3rd President of Bharatiya Janata Party, Ladakh
- Incumbent
- Assumed office 3 July 2025
- Preceded by: Phunchok Stanzin

Personal details
- Born: 11 February 1975 (age 51) Leh, Ladakh, India
- Party: BJP
- Spouse: Tsetan Angmo
- Children: Jigmet Edzes Wangmo and Jetsun Siya Mentok

= Tashi Gyalson =

Indian politician, from Ladakh

Adv. Tashi Gyalson is a prominent political leader, lawyer, and public figure from the Union Territory of Ladakh, India. A member of the Bharatiya Janata Party (BJP) , he is known for his pragmatic leadership, legal acumen, and advocacy for Ladakh’s development and cultural preservation. Gyalson rose to prominence as the Former Chief Executive Councillor (CEC) of the Ladakh Autonomous Hill Development Council, Leh, and was nominated as the BJP’s candidate Ladakh Lok Sabha constituency in 2024 Indian general election. Former Chairman/Chief Executive Councilor of the Ladakh Autonomous Hill Development Council, Leh.In July 2025, he was appointed as the president of the Ladakh BJP unit, succeeding Stanzin.

== Education ==
Adv Tashi Gyalson holds a Bachelor's Degree in Law from Campus Law Centre, University of Delhi.

== Political career ==
Tashi Gyalson's political journey began as a student leader with his association with the BJP Yuva Morcha in 1997, where he was part of the founding team in Ladakh. However, he quit the BJP in 2000 and returned to the fold in 2019. In between, he was associated Jammu and Kashmir People's Democratic Party. In 2014, he contested the Assembly Election from the Nubra Assembly Constituency in Ladakh as a PDP candidate.
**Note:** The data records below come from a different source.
-- ==== Sys2Proof/Laws/Bus.lean ====
section
/-! SUPPORT. What the transactions come to when no pin operation faults. -/

namespace Sys2Proof.Machine

/-! ## Bits of bus words -/

theorem lowOnes_getLsbD (n j : Nat) : (lowOnes n).getLsbD j = (decide (j < 32) && decide (j < n)) := by
  simp [lowOnes, BitVec.getLsbD_ofNat, Nat.testBit_two_pow_sub_one]

theorem busWord_getLsbD (w : Width) (v : Word) (j : Nat) :
    (busWord w v).getLsbD j = (v.getLsbD j && decide (j < w.bits)) := by
  simp only [busWord, BitVec.getLsbD_and, lowOnes_getLsbD]
  by_cases h : j < 32
  · simp [h]
  · simp [BitVec.getLsbD_of_ge v j (by omega)]

theorem busWord_congr {w : Width} {u v : Word} (h : ∀ j < w.bits, u.getLsbD j = v.getLsbD j) :
    busWord w u = busWord w v := by
  apply BitVec.eq_of_getLsbD_eq
  intro j _
  rw [busWord_getLsbD, busWord_getLsbD]
  by_cases hj : j < w.bits
  · rw [h j hj]
  · simp [hj]

@[simp] theorem busWord_busWord (w : Width) (v : Word) : busWord w (busWord w v) = busWord w v := by
  apply busWord_congr
  intro j hj
  simp [busWord_getLsbD, hj]

theorem width_bits_le (w : Width) : 8 ≤ w.bits ∧ w.bits ≤ 18 := by cases w <;> decide

@[simp] theorem busWord_wordOfByte (w : Width) (b : Byte) : busWord w (wordOfByte b) = wordOfByte b := by
  apply BitVec.eq_of_getLsbD_eq
  intro j hj
  have := width_bits_le w
  rw [busWord_getLsbD]
  by_cases h : j < w.bits
  · simp [h]
  · have : (wordOfByte b).getLsbD j = false := by
      simp [wordOfByte, BitVec.getLsbD_setWidth, BitVec.getLsbD_of_ge b j (by omega)]
    simp [this]

@[simp] theorem byteOfWord_wordOfByte (b : Byte) : byteOfWord (wordOfByte b) = b := by
  simp [byteOfWord, wordOfByte]

theorem setBit_getLsbD (v : Word) (i j : Nat) (b : Level) (hj : j < 32) :
    (setBit v i b).getLsbD j = if j = i then b else v.getLsbD j := by
  unfold setBit
  by_cases hb : b = true
  · rw [if_pos hb]
    by_cases h : j = i
    · subst h; simp [hb, hj]
    · simp only [BitVec.getLsbD_or, BitVec.getLsbD_shiftLeft, BitVec.getLsbD_one, if_neg h]
      have : ¬ (j - i = 0 ∧ ¬ j < i) := by omega
      by_cases hlt : j < i <;> simp [hlt]
      intro _
      omega
  · rw [if_neg hb]
    by_cases h : j = i
    · subst h; simp [hb, hj]
    · simp only [BitVec.getLsbD_and, BitVec.getLsbD_not, BitVec.getLsbD_shiftLeft, BitVec.getLsbD_one, if_neg h]
      by_cases hlt : j < i <;> simp [hlt, hj]
      intro _ hz
      omega

/-! ## What a sequence leaves as it was -/

/-- The fields that only control lines, words and samples change. -/
structure SameLines (s t : State) : Prop where
  cs : t.cs = s.cs
  dcx : t.dcx = s.dcx
  rdx : t.rdx = s.rdx
  wrx : t.wrx = s.wrx
  resx : t.resx = s.resx
  ghost : t.ghost = s.ghost
  captured : t.captured = s.captured
  draws : t.draws = s.draws

theorem SameLines.refl (s : State) : SameLines s s := by constructor <;> rfl

theorem SameLines.trans {s t u : State} (h : SameLines s t) (k : SameLines t u) : SameLines s u := by
  constructor <;> simp only [h.cs, h.dcx, h.rdx, h.wrx, h.resx, h.ghost, h.captured, h.draws, k.cs, k.dcx, k.rdx,
    k.wrx, k.resx, k.ghost, k.captured, k.draws]

/-- What no micro-operation of a write transaction changes. -/
structure SameInputs (s t : State) : Prop where
  levels : t.levels = s.levels
  rdWords : t.rdWords = s.rdWords
  sample : t.sample = s.sample

theorem SameInputs.refl (s : State) : SameInputs s s := by constructor <;> rfl

theorem SameInputs.trans {s t u : State} (h : SameInputs s t) (k : SameInputs t u) : SameInputs s u := by
  constructor <;> simp only [h.levels, h.rdWords, h.sample, k.levels, k.rdWords, k.sample]

/-- The micro-operation reads nothing. -/
def MicroOp.readsNothing : MicroOp → Bool
  | .get _ => false
  | .clearSamples => false
  | .deliver => false
  | .serialRead _ => false
  | _ => true

theorem State.captureBurst_sameInputs (m : Mode) (burst : List (Mark × Word)) (s : State) :
    SameInputs s (s.captureBurst m burst) ∧ (s.captureBurst m burst).resx = s.resx := by
  induction burst generalizing s with
  | nil => exact ⟨.refl s, rfl⟩
  | cons kv rest ih =>
    obtain ⟨h, hr⟩ := ih ((s.noteMark kv.1).capture m (busWord s.cfg.width kv.2))
    exact ⟨SameInputs.trans (by constructor <;> simp) h, by simpa [State.captureBurst] using hr⟩

theorem MicroOp.effect_sameInputs {op : MicroOp} (h : op.readsNothing = true) (s : State) :
    SameInputs s (op.effect s) := by
  cases op with
  | get i => simp [MicroOp.readsNothing] at h
  | clearSamples => simp [MicroOp.readsNothing] at h
  | deliver => simp [MicroOp.readsNothing] at h
  | serialRead k => simp [MicroOp.readsNothing] at h
  | serialWrite m burst =>
    have := (State.captureBurst_sameInputs m burst s).1
    exact this.trans (by constructor <;> rfl)
  | _ => constructor <;> simp [MicroOp.effect]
A staunch advocate for Union Territory (UT) status for Ladakh, Gyalson played a pivotal role in disbanding the PDP in the Leh district and joining the Ladakh Union Territory Front, a unified platform demanding UT status for Ladakh. Later his staunch support to UT status to Ladakh led to his expulsion from the PDP after he signed a memorandum supporting UT status for Ladakh. Gyalson returned to active politics in 2019, rejoining the BJP. His return to the BJP marked the beginning of his rise as a key political figure in Ladakh.
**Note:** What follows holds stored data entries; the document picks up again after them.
-- ==== Sys2Proof/Laws/Pixels.lean ====
section
/-! SUPPORT. What the pixel writer and the drawing sequences come to: undisturbed runs, and runs that are known to have
gone well. -/

namespace Sys2Proof.Machine

/-! ## Runs that went well were undisturbed -/

theorem runOps_going_quiet {err : Status} {ops : List MicroOp} {s t : State} (h : runOps err ops s = .going t)
    (hv : s.cfg.pinVariant = .bidirectional ∨ ∀ op ∈ ops, op.wantsInput = false) : s.quietFor (faultCalls ops) := by
  rcases hf : s.faults with _ | ⟨q, rest⟩
  · simp [State.quietFor, hf]
  · by_cases hlt : q < faultCalls ops
    · rw [runOps_abort err ops s q rest hf hlt hv] at h
      cases h
    · simpa [State.quietFor, hf] using hlt

theorem busWrite_going {m : Mode} {burst : List (Mark × Word)} {s t : State} (hs : s.Settled)
    (h : busWrite m burst s = .going t) : Sent [(m, burst)] s t := by
  have hq : s.quietFor (writeCost s.cfg burst.length) := by
    rw [← writeOps_faultCalls s.cfg m burst]
    exact runOps_going_quiet h (.inr fun op ho => (writeOps_readsNothing s.cfg m burst op ho).2)
  obtain ⟨u, hu, hsent, _⟩ := busWrite_sent m burst hs hq
  rw [h] at hu
  cases hu
  exact hsent

theorem Progress.bind_eq_going {p : Progress} {f : State → Progress} {t : State} (h : p.bind f = .going t) :
    ∃ u, p = .going u ∧ f u = .going t := by
  cases p with
  | going u => exact ⟨u, rfl, h⟩
  | raised e u => cases h
  | stalled u => cases h

theorem sendWire_going {opc : Byte} {params : List Byte} {s t : State} (hs : s.Settled)
    (h : sendWire opc params s = .going t) : Sent (wireTx opc (params.map wordOfByte)) s t := by
  have hb : (busWrite .command (rawBurst [wordOfByte opc]) s).bind
      (streamWrite .data params.length (params.map wordOfByte)) = .going t := by
    unfold sendWire sendCommand at h
    rcases hp : (busWrite .command (rawBurst [wordOfByte opc]) s).bind
      (streamWrite .data params.length (params.map wordOfByte)) with u | ⟨e, u⟩ | u <;> rw [hp] at h <;> cases h
    rfl
  obtain ⟨u, h1, h2⟩ := Progress.bind_eq_going hb
  rw [streamWrite, if_pos (by simp), List.take_of_length_le (by simp)] at h2
  have k1 := busWrite_going hs h1
  exact k1.trans (busWrite_going k1.settled h2)

theorem window_going {c0 c1 p0 p1 : Coord} {s t : State} (hs : s.Settled)
    (h : (setWindow c0 c1 p0 p1 s).bind (sendWire 0x2C []) = .going t) : Sent (windowTx c0 c1 p0 p1) s t := by
  obtain ⟨v, h1, h2⟩ := Progress.bind_eq_going h
  obtain ⟨u, h3, h4⟩ := Progress.bind_eq_going h1
  have k1 := sendWire_going hs h3
  have k2 := sendWire_going k1.settled h4
  exact (k1.trans k2).trans (sendWire_going k2.settled h2)

/-! ## The pixel writer -/

/-- The transaction of a WRITE_PIXELS (R120, R127). -/
def pixelTx (s : State) (p2 : Option Pixel) (ws : List Word) : Transaction :=
  (.data, pixelBurst s.pixFmt s.cfg.width p2 ws)

theorem pixelTx_congr {s t : State} (hp : t.pixFmt = s.pixFmt) (hc : t.cfg = s.cfg) (p2 : Option Pixel)
    (ws : List Word) : pixelTx t p2 ws = pixelTx s p2 ws := by rw [pixelTx, pixelTx, hp, hc]

theorem burst_length {burst : List (Mark × Word)} {ws : List Word} (h : burst.map Prod.snd = ws) :
    burst.length = ws.length := by simpa using congrArg List.length h

theorem burst_getLast? {burst : List (Mark × Word)} {ws : List Word} (h : burst.map Prod.snd = ws) {v : Word}
    (hv : ws.getLast? = some v) : ∃ m, burst.getLast? = some (m, v) := by
  subst h
  rcases hb : burst.getLast? with _ | ⟨m, w⟩
  · simp [List.getLast?_map, hb] at hv
  · simp [List.getLast?_map, hb] at hv
    exact ⟨m, by rw [hv]⟩

/-- WRITE_PIXELS in which nothing faults (R127). -/
theorem writePixelsOp_sent {p1 : Pixel} {p2 : Option Pixel} {ws : List Word} {s : State} (hs : s.Settled)
    (he : encodePixels s.cfg.pack565 s.pixFmt s.cfg.width p1 p2 = some ws)
    (hq : s.quietFor (writeCost s.cfg ws.length)) :
    ∃ t, writePixelsOp p1 p2 s = .going t ∧ Sent [pixelTx s p2 ws] s t ∧
      (s.cfg.isSerial = false → ∀ v, ws.getLast? = some v → AfterWrite .data v t) := by
  obtain ⟨_, _, hmap, _⟩ := pixelBurst_pixels he
  obtain ⟨t, h1, h2, h3⟩ := busWrite_sent .data (pixelBurst s.pixFmt s.cfg.width p2 ws) hs (by rwa [burst_length hmap])
  refine ⟨t, by rw [writePixelsOp, he]; exact h1, h2, fun hser v hv => ?_⟩
  obtain ⟨m, hm⟩ := burst_getLast? hmap hv
  exact h3 hser (m, v) hm

theorem writePixelsOp_going {p1 : Pixel} {p2 : Option Pixel} {s t : State} (hs : s.Settled)
    (h : writePixelsOp p1 p2 s = .going t) :
    ∃ ws, encodePixels s.cfg.pack565 s.pixFmt s.cfg.width p1 p2 = some ws ∧ Sent [pixelTx s p2 ws] s t := by
  unfold writePixelsOp at h
  split at h
  · cases h
  · rename_i ws he
    exact ⟨ws, he, busWrite_going hs h⟩

theorem pixelTx_stream {p1 : Pixel} {p2 : Option Pixel} {ws : List Word} {s : State}
    (he : encodePixels s.cfg.pack565 s.pixFmt s.cfg.width p1 p2 = some ws) :
    txStream s.cfg.width [pixelTx s p2 ws] = tagged .data ws := by
  obtain ⟨_, _, hmap, _⟩ := pixelBurst_pixels he
  have hfit := encodePixels_fits he
  have : (pixelBurst s.pixFmt s.cfg.width p2 ws).map (fun kv => busWord s.cfg.width kv.2) = ws := by
    rw [show (fun kv : Mark × Word => busWord s.cfg.width kv.2) = busWord s.cfg.width ∘ Prod.snd from rfl,
      ← List.map_map, hmap]
    exact (List.map_congr_left hfit).trans (List.map_id ws)
  simp [txStream, pixelTx, this]

theorem pixelTx_events {p1 : Pixel} {p2 : Option Pixel} {ws : List Word} {s : State}
    (he : encodePixels s.cfg.pack565 s.pixFmt s.cfg.width p1 p2 = some ws) :
    txEvents s.cfg [pixelTx s p2 ws] = writeEvents s.cfg .data ws := by
  obtain ⟨_, _, hmap, _⟩ := pixelBurst_pixels he
  simp [txEvents, pixelTx, hmap]

theorem pixelTx_cost {p1 : Pixel} {p2 : Option Pixel} {ws : List Word} {s : State}
    (he : encodePixels s.cfg.pack565 s.pixFmt s.cfg.width p1 p2 = some ws) :
    txCost s.cfg [pixelTx s p2 ws] = writeCost s.cfg ws.length := by
  obtain ⟨_, _, hmap, _⟩ := pixelBurst_pixels he
  simp [txCost, pixelTx, burst_length hmap]

/-! ## Repetition -/

theorem txCost_replicate (c : Config) (n : Nat) (tx : Transaction) :
    txCost c (List.replicate n tx) = n * txCost c [tx] := by
  simp [txCost]

theorem txEvents_replicate (c : Config) (n : Nat) (tx : Transaction) :
    txEvents c (List.replicate n tx) = (List.replicate n (txEvents c [tx])).flatten := by
  simp [txEvents, List.flatMap_def]

theorem txStream_replicate (w : Width) (n : Nat) (tx : Transaction) :
    txStream w (List.replicate n tx) = (List.replicate n (txStream w [tx])).flatten := by
  simp [txStream, List.flatMap_def]

/-- The same WRITE_PIXELS `n` times, in which nothing faults. -/
theorem repeatOp_writePixels_sent {p1 : Pixel} {p2 : Option Pixel} {ws : List Word} (n : Nat) {s : State}
    (hs : s.Settled) (he : encodePixels s.cfg.pack565 s.pixFmt s.cfg.width p1 p2 = some ws)
    (hq : s.quietFor (n * writeCost s.cfg ws.length)) :
    ∃ t, repeatOp (writePixelsOp p1 p2) n s = .going t ∧ Sent (List.replicate n (pixelTx s p2 ws)) s t := by
  induction n generalizing s with
  | zero => exact ⟨s, rfl, Sent.nil hs⟩
  | succ n ih =>
    obtain ⟨u, h1, h2, _⟩ := writePixelsOp_sent hs he (State.quietFor_mono hq (by rw [Nat.succ_mul]; omega))
    have hp : u.pixFmt = s.pixFmt := h2.core.pixFmt
    have hc : u.cfg = s.cfg := h2.core.cfg
    obtain ⟨t, k1, k2⟩ := ih (s := u) h2.settled (by rw [hp, hc]; exact he) (by
      rw [hc]
      refine h2.quiet ?_
      rw [pixelTx_cost he]
      exact State.quietFor_mono hq (by rw [Nat.succ_mul]; omega))
    rw [pixelTx_congr hp hc] at k2
    exact ⟨t, by rw [repeatOp, h1, Progress.bind_going, k1], by rw [List.replicate_succ]; exact h2.trans k2⟩

theorem repeatOp_writePixels_going {p1 : Pixel} {p2 : Option Pixel} {ws : List Word} (n : Nat) {s t : State}
    (hs : s.Settled) (he : encodePixels s.cfg.pack565 s.pixFmt s.cfg.width p1 p2 = some ws)
    (h : repeatOp (writePixelsOp p1 p2) n s = .going t) : Sent (List.replicate n (pixelTx s p2 ws)) s t := by
  induction n generalizing s with
  | zero =>
    cases h
    exact Sent.nil hs
  | succ n ih =>
    obtain ⟨u, h1, h2⟩ := Progress.bind_eq_going h
    obtain ⟨ws', he', k⟩ := writePixelsOp_going hs h1
    obtain rfl : ws' = ws := Option.some.inj (he'.symm.trans he)
    have hp : u.pixFmt = s.pixFmt := k.core.pixFmt
    have hc : u.cfg = s.cfg := k.core.cfg
    have k2 := ih (s := u) k.settled (by rw [hp, hc]; exact he) h2
    rw [pixelTx_congr hp hc] at k2
    rw [List.replicate_succ]
    exact k.trans k2

/-- The transactions of `n` pixels of one colour, two at a time (R175, R176). -/
def fillTx (s : State) (p1 : Pixel) (n : Nat) (pair one : List Word) : List Transaction :=
  List.replicate (n / 2) (pixelTx s (some p1) pair) ++ List.replicate (n % 2) (pixelTx s none one)

/-- `n` pixels of one colour, in which nothing faults (R175, R176, R80). -/
theorem fillPixels_sent {p1 : Pixel} {pair one : List Word} (n : Nat) {s : State} (hs : s.Settled)
    (hp : encodePixels s.cfg.pack565 s.pixFmt s.cfg.width p1 (some p1) = some pair)
    (h1 : encodePixels s.cfg.pack565 s.pixFmt s.cfg.width p1 none = some one)
    (hq : s.quietFor (n / 2 * writeCost s.cfg pair.length + n % 2 * writeCost s.cfg one.length)) :
    ∃ t, fillPixels p1 n s = .going t ∧ Sent (fillTx s p1 n pair one) s t := by
  obtain ⟨u, a, b⟩ := repeatOp_writePixels_sent (n / 2) hs hp (State.quietFor_mono hq (Nat.le_add_right _ _))
  have ht : u.pixFmt = s.pixFmt := b.core.pixFmt
  have hc : u.cfg = s.cfg := b.core.cfg
  rcases Nat.mod_two_eq_zero_or_one n with h | h
  · exact ⟨u, by rw [fillPixels, a, Progress.bind_going, if_neg (by omega)], by simpa [fillTx, h] using b⟩
  · obtain ⟨t, c, d, _⟩ := writePixelsOp_sent (s := u) (p1 := p1) (p2 := none) (ws := one) b.settled
      (by rw [ht, hc]; exact h1) (by
        rw [hc]
        refine b.quiet ?_
        rw [txCost_replicate, pixelTx_cost hp]
        simpa [h] using hq)
    rw [pixelTx_congr ht hc] at d
    exact ⟨t, by rw [fillPixels, a, Progress.bind_going, if_pos h, c], by simpa [fillTx, h] using b.trans d⟩

theorem fillPixels_going {p1 : Pixel} {pair one : List Word} (n : Nat) {s t : State} (hs : s.Settled)
    (hp : encodePixels s.cfg.pack565 s.pixFmt s.cfg.width p1 (some p1) = some pair)
    (h1 : encodePixels s.cfg.pack565 s.pixFmt s.cfg.width p1 none = some one)
    (h : fillPixels p1 n s = .going t) : Sent (fillTx s p1 n pair one) s t := by
  obtain ⟨u, a, b⟩ := Progress.bind_eq_going h
  have k := repeatOp_writePixels_going (n / 2) hs hp a
  have ht : u.pixFmt = s.pixFmt := k.core.pixFmt
  have hc : u.cfg = s.cfg := k.core.cfg
  rcases Nat.mod_two_eq_zero_or_one n with hn | hn
  · rw [if_neg (by omega)] at b
    cases b
    simpa [fillTx, hn] using k
  · rw [if_pos hn] at b
    obtain ⟨ws, he, d⟩ := writePixelsOp_going k.settled b
    rw [ht, hc, h1] at he
    cases he
    rw [pixelTx_congr ht hc] at d
    simpa [fillTx, hn] using k.trans d

theorem fillTx_stream {p1 : Pixel} {pair one : List Word} {s : State} (n : Nat)
    (hp : encodePixels s.cfg.pack565 s.pixFmt s.cfg.width p1 (some p1) = some pair)
    (h1 : encodePixels s.cfg.pack565 s.pixFmt s.cfg.width p1 none = some one) :
    txStream s.cfg.width (fillTx s p1 n pair one) =
      tagged .data ((List.replicate (n / 2) pair).flatten ++ (List.replicate (n % 2) one).flatten) := by
  rw [fillTx, txStream_append, txStream_replicate, txStream_replicate, pixelTx_stream hp, pixelTx_stream h1]
  simp [tagged, List.map_flatten]

theorem fillTx_events {p1 : Pixel} {pair one : List Word} {s : State} (n : Nat)
    (hp : encodePixels s.cfg.pack565 s.pixFmt s.cfg.width p1 (some p1) = some pair)
    (h1 : encodePixels s.cfg.pack565 s.pixFmt s.cfg.width p1 none = some one) :
    txEvents s.cfg (fillTx s p1 n pair one) =
      (List.replicate (n / 2) (writeEvents s.cfg .data pair)).flatten
        ++ (List.replicate (n % 2) (writeEvents s.cfg .data one)).flatten := by
  rw [fillTx, txEvents_append, txEvents_replicate, txEvents_replicate, pixelTx_events hp, pixelTx_events h1]

theorem windowTx_events (c : Config) (c0 c1 p0 p1 : Coord) :
    txEvents c (windowTx c0 c1 p0 p1) =
      wireEvents c 0x2A (coordBytes c0 c1) ++ wireEvents c 0x2B (coordBytes p0 p1) ++ wireEvents c 0x2C [] := by
  have h := wireTx_events c 0x2C []
  rw [List.map_nil] at h
  rw [windowTx, txEvents_append, txEvents_append, wireTx_events, wireTx_events, h]

/-! ## Rectangles -/

/-- The end coordinate of a span that fits (R79). -/
theorem spanEnd_eq {x w x1 : Coord} (hw : w ≠ 0) (h : x1.toNat = x.toNat + w.toNat - 1) :
    spanEnd x w = x1 ∧ spanOverflows x w = false := by
  have hw : w.toNat ≠ 0 := fun h => hw (BitVec.eq_of_toNat_eq h)
  have h1 := x1.isLt
  have h0 := x.isLt
  constructor
  · apply BitVec.eq_of_toNat_eq
    rw [h]
    simp [spanEnd]
    omega
  · simp [spanOverflows]
    omega

/-- The work of DRAW_RECT in which nothing faults (R175, R177). -/
theorem fillRectangle_sent {x y w h : Coord} {p1 : Pixel} {pair one : List Word} {s : State} (hs : s.Settled)
    (hp : encodePixels s.cfg.pack565 s.pixFmt s.cfg.width p1 (some p1) = some pair)
    (h1 : encodePixels s.cfg.pack565 s.pixFmt s.cfg.width p1 none = some one)
    (hq : s.quietFor (windowCost s.cfg + (pixelCount w h / 2 * writeCost s.cfg pair.length
      + pixelCount w h % 2 * writeCost s.cfg one.length))) :
    ∃ t, fillRectangle x y w h p1 s = .going t ∧
      Sent (windowTx x (spanEnd x w) y (spanEnd y h) ++ fillTx s p1 (pixelCount w h) pair one) s t := by
  obtain ⟨u, w1, w2⟩ :=
    window_sent x (spanEnd x w) y (spanEnd y h) hs (State.quietFor_mono hq (Nat.le_add_right _ _))
  have hf : u.pixFmt = s.pixFmt := w2.core.pixFmt
  have hc : u.cfg = s.cfg := w2.core.cfg
  obtain ⟨t, a, b⟩ := fillPixels_sent (s := u) (p1 := p1) (pair := pair) (one := one) (pixelCount w h) w2.settled
    (by rw [hf, hc]; exact hp) (by rw [hf, hc]; exact h1) (by
      rw [hc]
      refine w2.quiet ?_
      rw [windowTx_cost]
      exact hq)
  refine ⟨t, by rw [fillRectangle, w1, Progress.bind_going, a], w2.trans ?_⟩
  have hfill : fillTx u p1 (pixelCount w h) pair one = fillTx s p1 (pixelCount w h) pair one := by
    simp only [fillTx, pixelTx_congr hf hc]
  rwa [hfill] at b

/-! ## The pixels owed -/

theorem noteAll_pixels (txs : List Transaction) (n : Nat) (hb : ∀ tx ∈ txs, tx.1 = .data ∧ AllPixels tx.2 ∧ pixelsOf tx.2 = n)
    {s : State} {k : Int} (ho : s.ghost.owed = some k) :
    (noteAll txs s).ghost.owed = some (k - n * txs.length) ∧ (noteAll txs s).ghost.devWin = s.ghost.devWin := by
  induction txs generalizing s k with
  | nil => exact ⟨by simpa using ho, rfl⟩
  | cons tx txs ih =>
    obtain ⟨h1, h2, h3⟩ := hb tx List.mem_cons_self
    obtain ⟨a, b⟩ := captureBurst_pixels tx.2 h2 ho
    rw [noteAll_cons, h1]
    obtain ⟨c, d⟩ := ih (fun tx h => hb tx (List.mem_cons_of_mem _ h)) a
    refine ⟨?_, d.trans b⟩
    rw [c, h3, List.length_cons]
    push_cast
    congr 1
    ring

theorem fillTx_recorded {p1 : Pixel} {pair one : List Word} (n : Nat) {s : State}
    (hp : encodePixels s.cfg.pack565 s.pixFmt s.cfg.width p1 (some p1) = some pair)
    (h1 : encodePixels s.cfg.pack565 s.pixFmt s.cfg.width p1 none = some one) {u : State} {k : Int}
    (ho : u.ghost.owed = some k) :
    (noteAll (fillTx s p1 n pair one) u).ghost.owed = some (k - n) ∧
      (noteAll (fillTx s p1 n pair one) u).ghost.devWin = u.ghost.devWin := by
  obtain ⟨a1, a2, _, _⟩ := pixelBurst_pixels hp
  obtain ⟨b1, b2, _, _⟩ := pixelBurst_pixels h1
  obtain ⟨c1, c2⟩ := noteAll_pixels (List.replicate (n / 2) (pixelTx s (some p1) pair)) 2
    (fun tx h => by rw [List.eq_of_mem_replicate h]; exact ⟨rfl, a1, a2⟩) ho
  obtain ⟨d1, d2⟩ := noteAll_pixels (List.replicate (n % 2) (pixelTx s none one)) 1
    (fun tx h => by rw [List.eq_of_mem_replicate h]; exact ⟨rfl, b1, b2⟩) c1
  rw [fillTx, noteAll_append]
  refine ⟨?_, d2.trans c2⟩
  rw [d1]
  simp only [List.length_replicate]
  congr 1
  push_cast
  omega

end Sys2Proof.Machine
end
In the 2020 LAHDC Leh elections, Gyalson was elected as a councilor from the Lingshed constituency and subsequently became the Chairman and Chief Executive Councillor of the 6th LAHDC, Leh. As the head of LAHDC-Leh, Gyalson has been instrumental in addressing issues such as infrastructure development, focus on holistic education, environmental conservation, and the preservation of Ladakh's cultural identity.

== 2024 Lok Sabha Candidacy ==
In April 2024, the Bharatiya Janata Party (BJP) announced Tashi Gyalson as its candidate for the Ladakh Lok Sabha constituency, replacing the incumbent MP Jamyang Tsering Namgyal, amid anti-incumbency sentiments and growing demands for Sixth Schedule implementation. The decision was widely viewed as a strategic move to address anti-incumbency sentiments and bolster the party's standing in the region. Gyalson, was considered a strong candidate due to his clean image, grassroots connect & administrative experience. However, despite his credentials, Gyalson lost the parliamentary election.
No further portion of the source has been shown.